→ **DATA FOR THIS TASK**
______________________________

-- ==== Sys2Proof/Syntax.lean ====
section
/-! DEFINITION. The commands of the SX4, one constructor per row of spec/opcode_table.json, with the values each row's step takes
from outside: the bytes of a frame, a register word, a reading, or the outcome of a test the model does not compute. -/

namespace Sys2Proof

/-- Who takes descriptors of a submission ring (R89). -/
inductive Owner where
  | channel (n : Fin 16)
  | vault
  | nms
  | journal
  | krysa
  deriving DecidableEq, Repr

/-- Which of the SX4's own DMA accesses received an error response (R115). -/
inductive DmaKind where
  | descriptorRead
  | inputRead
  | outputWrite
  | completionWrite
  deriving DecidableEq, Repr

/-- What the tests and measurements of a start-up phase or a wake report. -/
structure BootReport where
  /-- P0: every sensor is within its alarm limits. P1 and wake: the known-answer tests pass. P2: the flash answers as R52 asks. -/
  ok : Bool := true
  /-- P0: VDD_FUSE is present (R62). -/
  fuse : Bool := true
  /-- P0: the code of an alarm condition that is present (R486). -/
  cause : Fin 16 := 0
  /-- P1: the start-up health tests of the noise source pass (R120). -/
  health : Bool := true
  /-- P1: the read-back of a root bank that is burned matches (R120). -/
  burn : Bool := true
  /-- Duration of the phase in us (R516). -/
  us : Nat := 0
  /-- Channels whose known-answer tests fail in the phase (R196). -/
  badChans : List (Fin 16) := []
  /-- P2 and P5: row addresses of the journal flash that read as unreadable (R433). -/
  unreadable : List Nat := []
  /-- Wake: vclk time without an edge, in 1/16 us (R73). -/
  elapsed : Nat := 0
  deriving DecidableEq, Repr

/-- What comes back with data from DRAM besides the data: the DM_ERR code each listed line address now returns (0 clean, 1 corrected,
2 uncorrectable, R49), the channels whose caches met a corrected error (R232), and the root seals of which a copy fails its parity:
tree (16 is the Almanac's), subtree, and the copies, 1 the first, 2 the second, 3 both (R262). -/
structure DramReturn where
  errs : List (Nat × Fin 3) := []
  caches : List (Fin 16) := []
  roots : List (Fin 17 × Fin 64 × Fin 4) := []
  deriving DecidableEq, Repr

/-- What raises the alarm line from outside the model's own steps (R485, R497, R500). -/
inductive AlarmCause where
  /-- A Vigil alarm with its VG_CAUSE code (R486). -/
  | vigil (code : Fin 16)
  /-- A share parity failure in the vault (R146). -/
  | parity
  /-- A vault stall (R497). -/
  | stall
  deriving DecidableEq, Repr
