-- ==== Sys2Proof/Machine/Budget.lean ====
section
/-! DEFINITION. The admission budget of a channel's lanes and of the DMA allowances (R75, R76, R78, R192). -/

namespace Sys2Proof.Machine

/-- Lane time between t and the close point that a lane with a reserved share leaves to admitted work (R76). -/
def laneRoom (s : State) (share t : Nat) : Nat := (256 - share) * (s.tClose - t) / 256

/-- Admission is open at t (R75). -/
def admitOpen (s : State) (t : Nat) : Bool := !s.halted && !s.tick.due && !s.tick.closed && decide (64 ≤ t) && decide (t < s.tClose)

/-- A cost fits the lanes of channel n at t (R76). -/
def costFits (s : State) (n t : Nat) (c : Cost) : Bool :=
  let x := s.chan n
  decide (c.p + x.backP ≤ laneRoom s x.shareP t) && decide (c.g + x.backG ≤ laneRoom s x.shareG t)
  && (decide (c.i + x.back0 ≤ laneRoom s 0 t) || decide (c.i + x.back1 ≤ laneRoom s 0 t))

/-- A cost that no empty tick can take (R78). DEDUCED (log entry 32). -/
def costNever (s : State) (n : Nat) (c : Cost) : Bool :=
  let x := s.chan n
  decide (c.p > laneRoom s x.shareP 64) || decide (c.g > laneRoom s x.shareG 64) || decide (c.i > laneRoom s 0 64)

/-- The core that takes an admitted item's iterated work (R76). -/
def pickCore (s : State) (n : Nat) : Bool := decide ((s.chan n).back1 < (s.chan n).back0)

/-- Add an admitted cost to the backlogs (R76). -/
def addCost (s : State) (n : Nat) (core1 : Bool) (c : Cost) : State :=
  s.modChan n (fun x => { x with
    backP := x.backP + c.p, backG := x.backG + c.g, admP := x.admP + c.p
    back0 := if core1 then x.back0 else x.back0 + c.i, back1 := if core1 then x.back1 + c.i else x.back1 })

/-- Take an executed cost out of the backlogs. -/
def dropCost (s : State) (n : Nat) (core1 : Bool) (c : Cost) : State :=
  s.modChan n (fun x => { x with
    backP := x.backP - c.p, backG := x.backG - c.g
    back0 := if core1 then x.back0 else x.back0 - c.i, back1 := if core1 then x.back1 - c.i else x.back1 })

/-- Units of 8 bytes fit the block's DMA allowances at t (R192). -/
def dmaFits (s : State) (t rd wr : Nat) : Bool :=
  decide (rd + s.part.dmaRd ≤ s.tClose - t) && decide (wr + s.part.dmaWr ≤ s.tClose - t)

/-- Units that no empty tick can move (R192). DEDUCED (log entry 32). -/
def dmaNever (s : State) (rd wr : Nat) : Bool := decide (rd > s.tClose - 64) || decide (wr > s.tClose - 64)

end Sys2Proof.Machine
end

______________________________

→ **TASK DETAILS**
Determine how many lines in the listing above hold "that". Give the number without any other words.

→ **WRITTEN RESPONSE**
7